Cristales verticales del silencio... Los nítidos corredores de Travertino del moderno edificio del Collegio Massimo de la Legión de Cristo reflejaban con frialdad el súbitamente consciente lento andar de hombres tan jóvenes. Brillaban de "Brasso" las perillas de las puertas. En ninguna parte había mancha alguna de moscas en los translúcidos vidrios de las ventanas, que nos separaban ya del, antes libre, cielo azul recortado por las frondosas copas de los pinos romanos. Un crucifijo limpio, blanco, en el ábside de la capilla minimalista, centraba sobre sí nuestras miradas. El impecable Cristo de Warner Salmann presidía, de perfil, la sala de conferencias, al lado de un enlucido piano negro de concierto.
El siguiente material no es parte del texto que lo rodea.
-- ==== Sys2Proof/Machine/Can.lean ====
section
/-! DEFINITION. CAN FD ports (15): reception and the boundary, sending with priority and retries, error counters and
bus-off, the receive queue with its claims. -/

namespace Sys2Proof.Machine

/-- A port. -/
def Mod.canPort (m : Mod) (p : Nat) : CanPortSt := lookD m.canPorts p {}
/-- A port set. -/
def Mod.setCanPort (m : Mod) (p : Nat) (s : CanPortSt) : Mod := { m with canPorts := put m.canPorts p s }
/-- Index and subindex of a message object's object. -/
def moKey (k sub : Nat) : Nat × Nat := (0x3700 + k % 128, sub + 16 * (k / 128))
/-- A message object's value that the module writes. -/
def Mod.canRo (m : Mod) (k sub : Nat) : Nat := m.rov (moKey k sub).1 (moKey k sub).2
/-- The same set. -/
def Mod.setCanRo (m : Mod) (k sub v : Nat) : Mod := m.setRo (moKey k sub).1 (moKey k sub).2 v
/-- A message object's counter raised. -/
def Mod.canBump (m : Mod) (k sub : Nat) : Mod := m.bump (moKey k sub).1 (moKey k sub).2
/-- Port state (0x3780+p:07). -/
def Mod.portState (m : Mod) (p : Nat) : Nat := m.rov (0x3780 + p) 7
/-- The message objects that have a mode set, of a port. -/
def Mod.mos (m : Mod) (p : Nat) : List Nat := (m.members 0x3700 128 (1 + 16 * p)).map fun x => x.1 + 128 * p

/-- A message object set, its status word with it (0x3700+m:0C). -/
def Mod.putMo (m : Mod) (k : Nat) (s : CanObjSt) : Mod :=
  (m.setCanObj k s).setCanRo k 0xC (b2n s.pend + 2 * b2n s.held +
    4 * b2n (s.stale && decide (m.canCfg k 1 = 2)) + 8 * b2n s.failed)

/-! ### Reception -/

/-- Whether an object takes a frame (R361). -/
def Mod.moMatches (m : Mod) (k : Nat) (f : CanFrame) : Bool :=
  let mode := m.canCfg k 1
  let id := m.canCfg k 2
  (decide (mode = 2) || decide (mode = 3)) && decide (f.ext = tb id 29) &&
    decide (((f.id ^^^ (id % 2 ^ 29)) &&& (m.canCfg k 3 % 2 ^ 29)) = 0)

/-- Whether a port that was disabled is still in the frame that it was in then, one that began `began` treads ago (R359). -/
def Mod.inFrame (m : Mod) (p began : Nat) : Bool :=
  match (m.canPort p).offAt with
  | some t => decide (m.tread < t + began)
  | none => false

/-- Whether a port hears the bus: error-active or error-passive, or at the end of the frame in which it was disabled; its
tile awake. -/
def Mod.hears (m : Mod) (p : Nat) (began : Nat := 0) : Bool :=
  decide (p < 2) && (decide (m.portState p = 2) || decide (m.portState p = 3) || m.inFrame p began) &&
    tb m.tiles.awake (12 + p) && !m.blockIn (12 + p)

/-- Whether a frame is a request of the access service (R361). -/
def Mod.isRequest (m : Mod) (p : Nat) (f : CanFrame) : Bool :=
  decide (m.cfg (0x3780 + p) 0xD ≠ 0) && decide (f.id + 2 ^ 29 * b2n f.ext = m.cfg (0x3780 + p) 0xE % 2 ^ 30)

/-- Error-active or error-passive by the counters (R357, R368; ISO 11898-1, log entry 29). -/
def Mod.setErrors (m : Mod) (p tec rec_ : Nat) : Mod :=
  let m := m.setCanPort p { m.canPort p with tec := tec, rec_ := rec_ }
  let m := (m.setRo (0x3780 + p) 8 (Min.min 255 tec)).setRo (0x3780 + p) 9 (Min.min 255 rec_)
  if m.portState p = 2 ∨ m.portState p = 3 then
    m.setRo (0x3780 + p) 7 (if 127 < tec ∨ 127 < rec_ then 3 else 2) else m

/-- The receive error counter after a frame received well. -/
def goodRec (r : Nat) : Nat := if r = 0 then 0 else if 127 < r then 120 else r - 1

/-- The frame in which a port was disabled has ended (R359). -/
def Mod.offEnds (m : Mod) (p : Nat) : Mod :=
  if (m.canPort p).offAt.isSome then m.setCanPort p { m.canPort p with offAt := none, offers := [] } else m

/-- CAN_FRAME_RECEIVED's effect (R361, R362, R371): kept for the next boundary. A port that was disabled in the frame keeps it
for no queue: its queue has been emptied (R359). -/
def Mod.canReceive (m : Mod) (p : Nat) (f : CanFrame) : Mod :=
  if !m.hears p f.began ∨ f.remote then m else
  let m := m.offEnds p
  let m := m.setErrors p (m.canPort p).tec (goodRec (m.canPort p).rec_)
  if m.isRequest p f then m else
  match (m.mos p).find? fun k => m.moMatches k f with
  | none => m
  | some k =>
    let m := m.canBump k 0xE
    let data := ofLe (f.data.take 64)
    let len := f.data.length
    if m.canCfg k 1 = 2 then
      let s := m.canObj k
      (if s.rx.isSome then m.canBump k 0xF else m).putMo k { s with rx := some (data, len) }
    else if m.portState p = 0 then m
    else
      let s := m.canPort p
      m.setCanPort p { s with arriving := s.arriving ++ [{
        seq := 0, id := f.id + 2 ^ 29 * b2n f.ext + 2 ^ 30 * b2n f.fd + 2 ^ 31 * b2n f.brs, mo := k % 128, len := len,
        dropped := 0, tread := 0, data := data }] }

/-- An entry into a receive queue at the boundary (R371). -/
def CanPortSt.enter (s : CanPortSt) (t : Tread) (e : CanRx) : CanPortSt × Bool :=
  if 64 ≤ s.queue.length then ({ s with dropped := s.dropped + 1 }, true)
  else ({ s with queue := s.queue ++ [{ e with seq := s.seq, dropped := s.dropped % 2 ^ 32, tread := t }],
                 dropped := 0, seq := if s.seq = 2 ^ 32 - 1 then 1 else s.seq + 1 }, false)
El cordial "tú" castellano de nuestro viejo compañerismo quedó suprimido. Lo substituía un carissime frater formal y, a pesar de lo aparentemente dilectivo de la expresión latina, neutro y distante. En nuestras Humanidades habíamos leído con agrado el diálogo De amicitia, de Cicerón, pero allí para nosotros toda "amistad personal" (¿hay amistad que, por su propia naturaleza, no lo sea?) quedaba ya terminantemente prohibida. ¿Peculiaridades de todas las órdenes religiosas? Después supimos que no.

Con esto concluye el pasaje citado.